Stored data

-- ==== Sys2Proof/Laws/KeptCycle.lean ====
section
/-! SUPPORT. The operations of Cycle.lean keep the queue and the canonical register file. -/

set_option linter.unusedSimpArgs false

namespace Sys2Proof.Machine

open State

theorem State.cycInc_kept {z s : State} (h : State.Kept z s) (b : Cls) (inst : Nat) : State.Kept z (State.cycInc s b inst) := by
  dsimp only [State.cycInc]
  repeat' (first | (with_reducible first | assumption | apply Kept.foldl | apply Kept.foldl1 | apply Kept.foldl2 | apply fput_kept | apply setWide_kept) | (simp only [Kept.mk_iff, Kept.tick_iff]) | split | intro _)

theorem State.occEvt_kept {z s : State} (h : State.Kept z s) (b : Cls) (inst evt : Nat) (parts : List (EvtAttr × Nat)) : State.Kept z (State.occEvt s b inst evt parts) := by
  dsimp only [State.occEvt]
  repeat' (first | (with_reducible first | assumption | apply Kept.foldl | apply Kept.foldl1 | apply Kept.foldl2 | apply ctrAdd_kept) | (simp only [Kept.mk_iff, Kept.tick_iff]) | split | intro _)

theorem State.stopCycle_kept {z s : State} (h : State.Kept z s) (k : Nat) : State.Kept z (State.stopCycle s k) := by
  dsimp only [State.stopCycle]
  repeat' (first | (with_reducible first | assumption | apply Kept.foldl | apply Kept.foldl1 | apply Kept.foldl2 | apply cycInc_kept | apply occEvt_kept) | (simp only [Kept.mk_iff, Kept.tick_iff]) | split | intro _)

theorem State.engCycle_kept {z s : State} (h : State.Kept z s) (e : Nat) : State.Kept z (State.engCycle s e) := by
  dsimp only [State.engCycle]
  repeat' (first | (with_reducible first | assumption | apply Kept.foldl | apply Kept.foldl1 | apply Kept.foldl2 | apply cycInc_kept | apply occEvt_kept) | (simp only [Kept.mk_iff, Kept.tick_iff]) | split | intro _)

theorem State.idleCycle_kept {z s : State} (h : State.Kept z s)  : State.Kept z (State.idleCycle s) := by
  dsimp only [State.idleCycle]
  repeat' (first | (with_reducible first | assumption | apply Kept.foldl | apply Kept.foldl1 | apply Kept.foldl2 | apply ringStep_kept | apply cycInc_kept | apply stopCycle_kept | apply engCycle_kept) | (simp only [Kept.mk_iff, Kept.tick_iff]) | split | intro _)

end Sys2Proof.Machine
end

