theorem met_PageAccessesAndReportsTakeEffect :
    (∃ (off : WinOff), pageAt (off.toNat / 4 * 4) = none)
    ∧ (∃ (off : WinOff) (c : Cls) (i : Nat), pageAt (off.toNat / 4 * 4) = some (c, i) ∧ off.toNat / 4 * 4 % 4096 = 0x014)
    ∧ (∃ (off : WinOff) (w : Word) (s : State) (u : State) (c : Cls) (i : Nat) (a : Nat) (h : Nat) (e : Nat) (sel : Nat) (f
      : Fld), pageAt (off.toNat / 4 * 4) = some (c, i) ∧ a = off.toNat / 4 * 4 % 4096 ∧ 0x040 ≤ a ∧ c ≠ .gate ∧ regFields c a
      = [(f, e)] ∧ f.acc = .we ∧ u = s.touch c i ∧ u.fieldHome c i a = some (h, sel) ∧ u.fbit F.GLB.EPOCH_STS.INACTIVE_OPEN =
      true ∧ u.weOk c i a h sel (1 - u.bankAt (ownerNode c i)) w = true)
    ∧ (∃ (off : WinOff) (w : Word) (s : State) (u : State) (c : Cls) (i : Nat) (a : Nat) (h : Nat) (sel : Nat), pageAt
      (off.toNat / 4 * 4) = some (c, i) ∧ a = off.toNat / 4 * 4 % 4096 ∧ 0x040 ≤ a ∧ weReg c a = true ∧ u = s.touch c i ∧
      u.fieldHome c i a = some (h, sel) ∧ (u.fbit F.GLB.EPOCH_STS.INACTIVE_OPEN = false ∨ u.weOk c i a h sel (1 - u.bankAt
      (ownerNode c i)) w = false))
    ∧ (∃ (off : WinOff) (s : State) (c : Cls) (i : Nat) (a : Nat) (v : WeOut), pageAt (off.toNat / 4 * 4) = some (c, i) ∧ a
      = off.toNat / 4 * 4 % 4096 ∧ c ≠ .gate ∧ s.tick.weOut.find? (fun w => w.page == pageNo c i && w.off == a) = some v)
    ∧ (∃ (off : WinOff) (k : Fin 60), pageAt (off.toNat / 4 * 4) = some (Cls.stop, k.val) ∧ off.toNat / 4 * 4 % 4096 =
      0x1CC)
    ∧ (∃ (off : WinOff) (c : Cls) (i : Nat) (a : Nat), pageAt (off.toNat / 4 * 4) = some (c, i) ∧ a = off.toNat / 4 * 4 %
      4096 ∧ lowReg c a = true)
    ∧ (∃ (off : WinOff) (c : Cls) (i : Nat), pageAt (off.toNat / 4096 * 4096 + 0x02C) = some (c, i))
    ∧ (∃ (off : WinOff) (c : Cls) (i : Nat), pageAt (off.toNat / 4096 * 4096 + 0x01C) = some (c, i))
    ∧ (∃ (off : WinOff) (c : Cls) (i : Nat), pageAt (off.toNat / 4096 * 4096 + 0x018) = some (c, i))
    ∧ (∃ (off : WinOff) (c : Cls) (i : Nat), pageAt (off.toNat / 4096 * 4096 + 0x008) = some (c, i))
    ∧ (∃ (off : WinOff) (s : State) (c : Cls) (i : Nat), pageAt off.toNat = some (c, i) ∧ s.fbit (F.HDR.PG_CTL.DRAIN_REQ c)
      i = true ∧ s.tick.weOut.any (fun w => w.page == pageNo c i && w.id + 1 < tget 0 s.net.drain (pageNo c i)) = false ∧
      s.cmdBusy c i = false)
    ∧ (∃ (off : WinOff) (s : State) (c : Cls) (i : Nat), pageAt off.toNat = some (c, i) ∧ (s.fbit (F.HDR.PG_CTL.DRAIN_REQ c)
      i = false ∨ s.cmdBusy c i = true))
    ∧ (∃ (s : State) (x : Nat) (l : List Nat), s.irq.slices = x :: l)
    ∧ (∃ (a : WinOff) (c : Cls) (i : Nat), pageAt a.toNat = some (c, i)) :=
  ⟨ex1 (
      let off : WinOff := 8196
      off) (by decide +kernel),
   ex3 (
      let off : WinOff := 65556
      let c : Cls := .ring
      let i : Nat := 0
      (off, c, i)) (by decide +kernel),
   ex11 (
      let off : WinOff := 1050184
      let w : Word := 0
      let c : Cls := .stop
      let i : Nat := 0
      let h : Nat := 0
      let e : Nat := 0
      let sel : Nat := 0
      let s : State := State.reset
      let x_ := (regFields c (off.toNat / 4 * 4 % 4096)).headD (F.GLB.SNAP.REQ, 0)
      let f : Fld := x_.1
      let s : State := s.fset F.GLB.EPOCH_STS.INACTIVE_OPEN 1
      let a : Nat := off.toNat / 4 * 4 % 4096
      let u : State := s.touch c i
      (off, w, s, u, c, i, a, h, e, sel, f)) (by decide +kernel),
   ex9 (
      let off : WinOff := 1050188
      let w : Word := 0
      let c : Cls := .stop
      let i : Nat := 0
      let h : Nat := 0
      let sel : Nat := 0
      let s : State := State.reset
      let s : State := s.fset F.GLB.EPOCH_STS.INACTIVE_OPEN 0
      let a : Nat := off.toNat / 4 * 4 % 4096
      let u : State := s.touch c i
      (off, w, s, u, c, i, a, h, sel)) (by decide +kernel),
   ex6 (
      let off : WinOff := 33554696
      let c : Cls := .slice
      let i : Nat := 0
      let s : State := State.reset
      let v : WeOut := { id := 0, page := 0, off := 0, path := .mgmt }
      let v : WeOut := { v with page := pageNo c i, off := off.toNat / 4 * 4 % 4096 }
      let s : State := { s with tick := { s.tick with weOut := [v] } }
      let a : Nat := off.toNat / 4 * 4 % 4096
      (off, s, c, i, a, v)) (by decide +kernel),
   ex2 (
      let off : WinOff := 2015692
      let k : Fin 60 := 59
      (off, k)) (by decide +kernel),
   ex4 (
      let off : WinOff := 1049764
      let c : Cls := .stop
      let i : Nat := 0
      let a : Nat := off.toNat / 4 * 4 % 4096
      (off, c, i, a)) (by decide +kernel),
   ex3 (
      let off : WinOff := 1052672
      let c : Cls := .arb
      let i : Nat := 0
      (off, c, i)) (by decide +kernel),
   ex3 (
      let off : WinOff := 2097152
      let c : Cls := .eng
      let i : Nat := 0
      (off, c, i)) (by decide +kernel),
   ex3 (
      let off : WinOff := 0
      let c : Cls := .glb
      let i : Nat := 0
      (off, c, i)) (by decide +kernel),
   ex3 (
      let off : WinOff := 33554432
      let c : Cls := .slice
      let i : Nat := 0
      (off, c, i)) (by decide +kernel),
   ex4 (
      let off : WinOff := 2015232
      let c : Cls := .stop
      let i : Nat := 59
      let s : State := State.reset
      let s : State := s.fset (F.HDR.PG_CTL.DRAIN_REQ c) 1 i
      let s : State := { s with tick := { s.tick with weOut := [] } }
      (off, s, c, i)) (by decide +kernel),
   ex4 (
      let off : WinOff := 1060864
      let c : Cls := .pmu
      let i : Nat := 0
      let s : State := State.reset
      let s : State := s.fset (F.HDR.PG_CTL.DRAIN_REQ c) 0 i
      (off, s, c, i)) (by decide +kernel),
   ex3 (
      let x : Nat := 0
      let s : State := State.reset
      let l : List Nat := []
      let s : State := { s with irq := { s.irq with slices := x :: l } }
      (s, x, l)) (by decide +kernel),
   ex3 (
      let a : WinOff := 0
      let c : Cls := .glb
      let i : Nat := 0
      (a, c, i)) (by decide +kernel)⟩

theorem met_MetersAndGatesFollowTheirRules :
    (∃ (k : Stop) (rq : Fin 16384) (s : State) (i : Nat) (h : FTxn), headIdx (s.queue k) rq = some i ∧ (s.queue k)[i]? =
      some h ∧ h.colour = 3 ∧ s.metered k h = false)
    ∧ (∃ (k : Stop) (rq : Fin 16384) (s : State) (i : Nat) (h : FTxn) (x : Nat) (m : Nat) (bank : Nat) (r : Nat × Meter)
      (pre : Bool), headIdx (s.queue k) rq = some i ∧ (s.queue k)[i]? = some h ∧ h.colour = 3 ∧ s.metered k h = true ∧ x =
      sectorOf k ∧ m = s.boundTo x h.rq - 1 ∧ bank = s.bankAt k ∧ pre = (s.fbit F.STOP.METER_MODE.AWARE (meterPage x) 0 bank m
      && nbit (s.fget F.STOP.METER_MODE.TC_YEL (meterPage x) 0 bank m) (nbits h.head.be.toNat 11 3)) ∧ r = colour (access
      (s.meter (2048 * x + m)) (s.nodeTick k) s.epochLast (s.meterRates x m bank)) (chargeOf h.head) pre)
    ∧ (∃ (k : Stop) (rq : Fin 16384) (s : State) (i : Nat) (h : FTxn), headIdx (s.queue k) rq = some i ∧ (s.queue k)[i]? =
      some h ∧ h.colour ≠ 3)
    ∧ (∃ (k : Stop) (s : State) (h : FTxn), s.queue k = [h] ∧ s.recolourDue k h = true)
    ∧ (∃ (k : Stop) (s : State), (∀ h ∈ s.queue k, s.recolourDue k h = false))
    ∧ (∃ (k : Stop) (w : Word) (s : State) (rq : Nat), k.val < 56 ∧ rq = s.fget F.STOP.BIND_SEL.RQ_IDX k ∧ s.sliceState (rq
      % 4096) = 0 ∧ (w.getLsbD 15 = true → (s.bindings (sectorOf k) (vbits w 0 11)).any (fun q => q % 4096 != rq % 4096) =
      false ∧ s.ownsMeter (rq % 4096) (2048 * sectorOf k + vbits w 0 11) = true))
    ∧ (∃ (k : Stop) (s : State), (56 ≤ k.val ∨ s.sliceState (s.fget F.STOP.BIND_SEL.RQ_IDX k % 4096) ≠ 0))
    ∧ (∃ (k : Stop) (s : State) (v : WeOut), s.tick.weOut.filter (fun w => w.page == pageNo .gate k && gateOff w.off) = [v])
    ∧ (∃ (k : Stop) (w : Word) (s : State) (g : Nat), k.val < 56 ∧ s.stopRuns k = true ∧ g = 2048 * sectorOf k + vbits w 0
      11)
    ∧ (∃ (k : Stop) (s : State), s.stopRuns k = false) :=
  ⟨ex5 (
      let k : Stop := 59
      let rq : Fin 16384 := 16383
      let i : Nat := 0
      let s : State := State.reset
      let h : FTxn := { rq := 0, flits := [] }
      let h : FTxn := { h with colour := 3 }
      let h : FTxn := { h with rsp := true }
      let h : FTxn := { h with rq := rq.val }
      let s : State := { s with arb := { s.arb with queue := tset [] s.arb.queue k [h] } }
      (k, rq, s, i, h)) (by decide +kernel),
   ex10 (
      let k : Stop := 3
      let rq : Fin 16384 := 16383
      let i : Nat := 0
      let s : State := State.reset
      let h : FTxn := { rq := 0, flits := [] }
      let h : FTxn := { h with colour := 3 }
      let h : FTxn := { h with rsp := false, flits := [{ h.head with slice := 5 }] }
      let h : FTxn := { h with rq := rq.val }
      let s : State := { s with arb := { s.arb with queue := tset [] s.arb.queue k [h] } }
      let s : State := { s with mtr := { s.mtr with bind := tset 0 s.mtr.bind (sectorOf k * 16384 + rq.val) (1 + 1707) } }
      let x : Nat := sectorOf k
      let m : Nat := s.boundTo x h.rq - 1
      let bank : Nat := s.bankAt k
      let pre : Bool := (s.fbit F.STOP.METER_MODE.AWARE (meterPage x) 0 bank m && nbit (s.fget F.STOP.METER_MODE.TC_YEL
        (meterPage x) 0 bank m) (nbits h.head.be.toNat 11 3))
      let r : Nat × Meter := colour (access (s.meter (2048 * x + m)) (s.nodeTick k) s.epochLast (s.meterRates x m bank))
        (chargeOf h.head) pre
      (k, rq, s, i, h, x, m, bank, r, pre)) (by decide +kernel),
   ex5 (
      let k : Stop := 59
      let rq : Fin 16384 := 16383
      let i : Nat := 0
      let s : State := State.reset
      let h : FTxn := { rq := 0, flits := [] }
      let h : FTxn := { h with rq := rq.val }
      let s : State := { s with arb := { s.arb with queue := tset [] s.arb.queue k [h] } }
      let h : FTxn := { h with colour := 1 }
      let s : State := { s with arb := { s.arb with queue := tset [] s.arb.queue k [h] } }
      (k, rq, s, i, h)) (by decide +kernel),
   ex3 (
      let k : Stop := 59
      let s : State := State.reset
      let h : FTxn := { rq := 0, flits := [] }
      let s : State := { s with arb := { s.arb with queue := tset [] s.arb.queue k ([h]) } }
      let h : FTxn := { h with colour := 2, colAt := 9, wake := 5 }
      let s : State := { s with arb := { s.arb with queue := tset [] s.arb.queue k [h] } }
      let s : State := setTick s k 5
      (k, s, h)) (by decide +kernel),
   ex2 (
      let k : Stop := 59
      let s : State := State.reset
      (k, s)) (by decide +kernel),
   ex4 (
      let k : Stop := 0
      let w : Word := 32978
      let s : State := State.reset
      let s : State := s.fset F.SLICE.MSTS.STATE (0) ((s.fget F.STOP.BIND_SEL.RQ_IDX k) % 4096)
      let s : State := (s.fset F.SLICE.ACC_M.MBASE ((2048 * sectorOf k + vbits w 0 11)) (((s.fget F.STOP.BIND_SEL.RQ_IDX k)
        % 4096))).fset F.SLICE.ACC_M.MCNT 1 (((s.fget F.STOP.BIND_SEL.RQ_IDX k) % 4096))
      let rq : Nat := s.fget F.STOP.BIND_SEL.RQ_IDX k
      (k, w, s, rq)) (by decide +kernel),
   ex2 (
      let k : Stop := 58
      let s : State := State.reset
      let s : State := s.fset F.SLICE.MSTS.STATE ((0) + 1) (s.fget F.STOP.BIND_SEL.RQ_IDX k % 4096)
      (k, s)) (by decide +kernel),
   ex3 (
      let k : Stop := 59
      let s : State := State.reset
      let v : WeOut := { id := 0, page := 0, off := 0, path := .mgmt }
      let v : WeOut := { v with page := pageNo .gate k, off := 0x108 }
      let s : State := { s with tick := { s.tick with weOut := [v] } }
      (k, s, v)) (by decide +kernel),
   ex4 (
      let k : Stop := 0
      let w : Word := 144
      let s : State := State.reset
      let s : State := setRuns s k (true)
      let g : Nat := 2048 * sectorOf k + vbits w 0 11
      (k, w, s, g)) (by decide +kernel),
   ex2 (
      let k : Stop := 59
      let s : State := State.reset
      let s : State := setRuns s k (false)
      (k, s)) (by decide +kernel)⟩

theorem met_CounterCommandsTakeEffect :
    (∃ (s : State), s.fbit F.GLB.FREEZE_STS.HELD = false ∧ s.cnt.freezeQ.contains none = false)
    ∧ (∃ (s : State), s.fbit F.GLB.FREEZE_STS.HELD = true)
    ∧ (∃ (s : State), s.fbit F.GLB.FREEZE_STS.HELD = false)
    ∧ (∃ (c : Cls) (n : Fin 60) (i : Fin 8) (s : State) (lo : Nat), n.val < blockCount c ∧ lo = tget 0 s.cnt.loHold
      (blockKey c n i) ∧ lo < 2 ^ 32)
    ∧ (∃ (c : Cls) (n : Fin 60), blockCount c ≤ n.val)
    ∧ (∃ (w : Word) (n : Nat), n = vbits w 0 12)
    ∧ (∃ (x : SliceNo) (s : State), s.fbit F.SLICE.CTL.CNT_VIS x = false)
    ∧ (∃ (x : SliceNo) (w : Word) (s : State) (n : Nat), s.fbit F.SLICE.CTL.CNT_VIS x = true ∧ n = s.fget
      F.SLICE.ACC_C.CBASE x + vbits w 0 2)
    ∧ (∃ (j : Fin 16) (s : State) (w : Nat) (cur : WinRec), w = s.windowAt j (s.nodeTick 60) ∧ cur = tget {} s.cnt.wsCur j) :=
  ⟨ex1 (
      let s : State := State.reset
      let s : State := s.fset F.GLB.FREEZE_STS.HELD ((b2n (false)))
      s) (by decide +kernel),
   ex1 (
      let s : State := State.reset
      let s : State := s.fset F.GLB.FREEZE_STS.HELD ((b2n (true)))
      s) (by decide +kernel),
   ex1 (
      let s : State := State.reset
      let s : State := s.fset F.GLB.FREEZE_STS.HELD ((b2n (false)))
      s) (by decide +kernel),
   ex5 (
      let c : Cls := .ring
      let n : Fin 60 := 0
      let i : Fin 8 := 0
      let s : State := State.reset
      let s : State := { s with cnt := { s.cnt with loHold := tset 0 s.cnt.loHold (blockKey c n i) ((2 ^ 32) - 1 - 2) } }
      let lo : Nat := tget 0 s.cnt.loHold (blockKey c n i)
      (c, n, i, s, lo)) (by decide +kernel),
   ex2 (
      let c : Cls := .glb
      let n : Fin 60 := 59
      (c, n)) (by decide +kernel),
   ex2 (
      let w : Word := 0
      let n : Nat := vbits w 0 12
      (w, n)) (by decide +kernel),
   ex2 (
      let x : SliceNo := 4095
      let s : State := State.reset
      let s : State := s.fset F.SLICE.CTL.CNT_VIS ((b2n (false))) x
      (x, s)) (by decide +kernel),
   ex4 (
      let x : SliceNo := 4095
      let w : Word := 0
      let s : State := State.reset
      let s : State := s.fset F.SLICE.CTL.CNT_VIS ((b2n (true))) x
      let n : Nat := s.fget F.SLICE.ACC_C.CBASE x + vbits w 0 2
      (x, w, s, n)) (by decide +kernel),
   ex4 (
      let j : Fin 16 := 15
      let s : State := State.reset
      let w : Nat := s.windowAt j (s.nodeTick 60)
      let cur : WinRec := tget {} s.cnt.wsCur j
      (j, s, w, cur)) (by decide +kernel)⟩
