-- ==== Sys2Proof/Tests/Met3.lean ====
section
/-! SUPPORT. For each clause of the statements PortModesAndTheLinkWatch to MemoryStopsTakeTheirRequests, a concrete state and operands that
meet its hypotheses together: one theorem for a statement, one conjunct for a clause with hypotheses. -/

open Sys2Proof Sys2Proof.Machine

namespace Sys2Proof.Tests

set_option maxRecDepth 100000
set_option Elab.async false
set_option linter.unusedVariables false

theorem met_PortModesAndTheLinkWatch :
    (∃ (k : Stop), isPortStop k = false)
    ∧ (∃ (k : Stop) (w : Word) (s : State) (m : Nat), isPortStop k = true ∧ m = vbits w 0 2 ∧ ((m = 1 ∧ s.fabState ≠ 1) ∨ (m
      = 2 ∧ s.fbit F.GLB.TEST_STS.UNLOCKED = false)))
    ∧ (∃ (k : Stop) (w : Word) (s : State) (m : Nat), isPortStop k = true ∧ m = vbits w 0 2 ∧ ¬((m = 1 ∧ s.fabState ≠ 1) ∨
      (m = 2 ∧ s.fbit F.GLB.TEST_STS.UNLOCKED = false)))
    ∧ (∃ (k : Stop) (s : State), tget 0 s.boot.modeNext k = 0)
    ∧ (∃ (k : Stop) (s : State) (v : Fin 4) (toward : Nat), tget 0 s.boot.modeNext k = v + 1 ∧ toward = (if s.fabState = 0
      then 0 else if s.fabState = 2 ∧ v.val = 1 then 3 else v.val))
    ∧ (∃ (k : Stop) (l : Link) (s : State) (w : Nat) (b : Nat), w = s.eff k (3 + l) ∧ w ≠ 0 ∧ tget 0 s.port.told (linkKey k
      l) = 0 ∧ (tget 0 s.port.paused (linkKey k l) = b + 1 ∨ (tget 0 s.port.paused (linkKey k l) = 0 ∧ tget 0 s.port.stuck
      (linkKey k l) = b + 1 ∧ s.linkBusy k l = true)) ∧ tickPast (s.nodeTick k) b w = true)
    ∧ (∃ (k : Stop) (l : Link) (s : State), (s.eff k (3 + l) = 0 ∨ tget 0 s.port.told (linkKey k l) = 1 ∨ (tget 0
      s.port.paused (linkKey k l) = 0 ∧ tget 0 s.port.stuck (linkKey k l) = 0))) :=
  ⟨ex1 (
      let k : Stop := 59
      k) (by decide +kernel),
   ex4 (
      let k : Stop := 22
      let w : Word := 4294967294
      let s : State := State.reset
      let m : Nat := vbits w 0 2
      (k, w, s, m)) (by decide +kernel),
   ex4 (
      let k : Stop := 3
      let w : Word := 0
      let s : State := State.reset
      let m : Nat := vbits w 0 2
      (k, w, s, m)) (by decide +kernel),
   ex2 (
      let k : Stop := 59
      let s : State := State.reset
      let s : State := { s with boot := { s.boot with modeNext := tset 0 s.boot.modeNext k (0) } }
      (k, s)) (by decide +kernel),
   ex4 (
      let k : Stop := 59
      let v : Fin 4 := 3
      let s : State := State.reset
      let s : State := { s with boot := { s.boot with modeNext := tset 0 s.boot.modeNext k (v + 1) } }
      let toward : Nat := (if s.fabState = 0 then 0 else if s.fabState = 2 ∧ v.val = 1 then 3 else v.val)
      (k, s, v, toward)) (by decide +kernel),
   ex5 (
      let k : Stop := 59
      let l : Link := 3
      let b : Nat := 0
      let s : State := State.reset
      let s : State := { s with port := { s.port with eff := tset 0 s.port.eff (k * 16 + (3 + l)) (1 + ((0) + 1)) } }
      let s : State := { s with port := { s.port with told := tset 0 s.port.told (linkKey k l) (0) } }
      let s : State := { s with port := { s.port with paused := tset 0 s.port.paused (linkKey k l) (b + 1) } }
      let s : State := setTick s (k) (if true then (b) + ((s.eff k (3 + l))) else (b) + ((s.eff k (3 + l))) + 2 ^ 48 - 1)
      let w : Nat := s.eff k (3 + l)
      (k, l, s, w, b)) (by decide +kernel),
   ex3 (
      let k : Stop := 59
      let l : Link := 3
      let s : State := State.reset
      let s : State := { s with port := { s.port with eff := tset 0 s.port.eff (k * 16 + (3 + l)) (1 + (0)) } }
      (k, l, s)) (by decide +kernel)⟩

— What to do —
In the entries above, please find the line with "0 ∧ (w.getLsbD" and the line with "let m : Nat := s.boundTo x h.rq - 1", then write out exactly those two lines and every line between them, and nothing more.

— Expected answer —
      % 4096) = 0 ∧ (w.getLsbD 15 = true → (s.bindings (sectorOf k) (vbits w 0 11)).any (fun q => q % 4096 != rq % 4096) =
      false ∧ s.ownsMeter (rq % 4096) (2048 * sectorOf k + vbits w 0 11) = true))
    ∧ (∃ (k : Stop) (s : State), (56 ≤ k.val ∨ s.sliceState (s.fget F.STOP.BIND_SEL.RQ_IDX k % 4096) ≠ 0))
    ∧ (∃ (k : Stop) (s : State) (v : WeOut), s.tick.weOut.filter (fun w => w.page == pageNo .gate k && gateOff w.off) = [v])
    ∧ (∃ (k : Stop) (w : Word) (s : State) (g : Nat), k.val < 56 ∧ s.stopRuns k = true ∧ g = 2048 * sectorOf k + vbits w 0
      11)
    ∧ (∃ (k : Stop) (s : State), s.stopRuns k = false) :=
  ⟨ex5 (
      let k : Stop := 59
      let rq : Fin 16384 := 16383
      let i : Nat := 0
      let s : State := State.reset
      let h : FTxn := { rq := 0, flits := [] }
      let h : FTxn := { h with colour := 3 }
      let h : FTxn := { h with rsp := true }
      let h : FTxn := { h with rq := rq.val }
      let s : State := { s with arb := { s.arb with queue := tset [] s.arb.queue k [h] } }
      (k, rq, s, i, h)) (by decide +kernel),
   ex10 (
      let k : Stop := 3
      let rq : Fin 16384 := 16383
      let i : Nat := 0
      let s : State := State.reset
      let h : FTxn := { rq := 0, flits := [] }
      let h : FTxn := { h with colour := 3 }
      let h : FTxn := { h with rsp := false, flits := [{ h.head with slice := 5 }] }
      let h : FTxn := { h with rq := rq.val }
      let s : State := { s with arb := { s.arb with queue := tset [] s.arb.queue k [h] } }
      let s : State := { s with mtr := { s.mtr with bind := tset 0 s.mtr.bind (sectorOf k * 16384 + rq.val) (1 + 1707) } }
      let x : Nat := sectorOf k
      let m : Nat := s.boundTo x h.rq - 1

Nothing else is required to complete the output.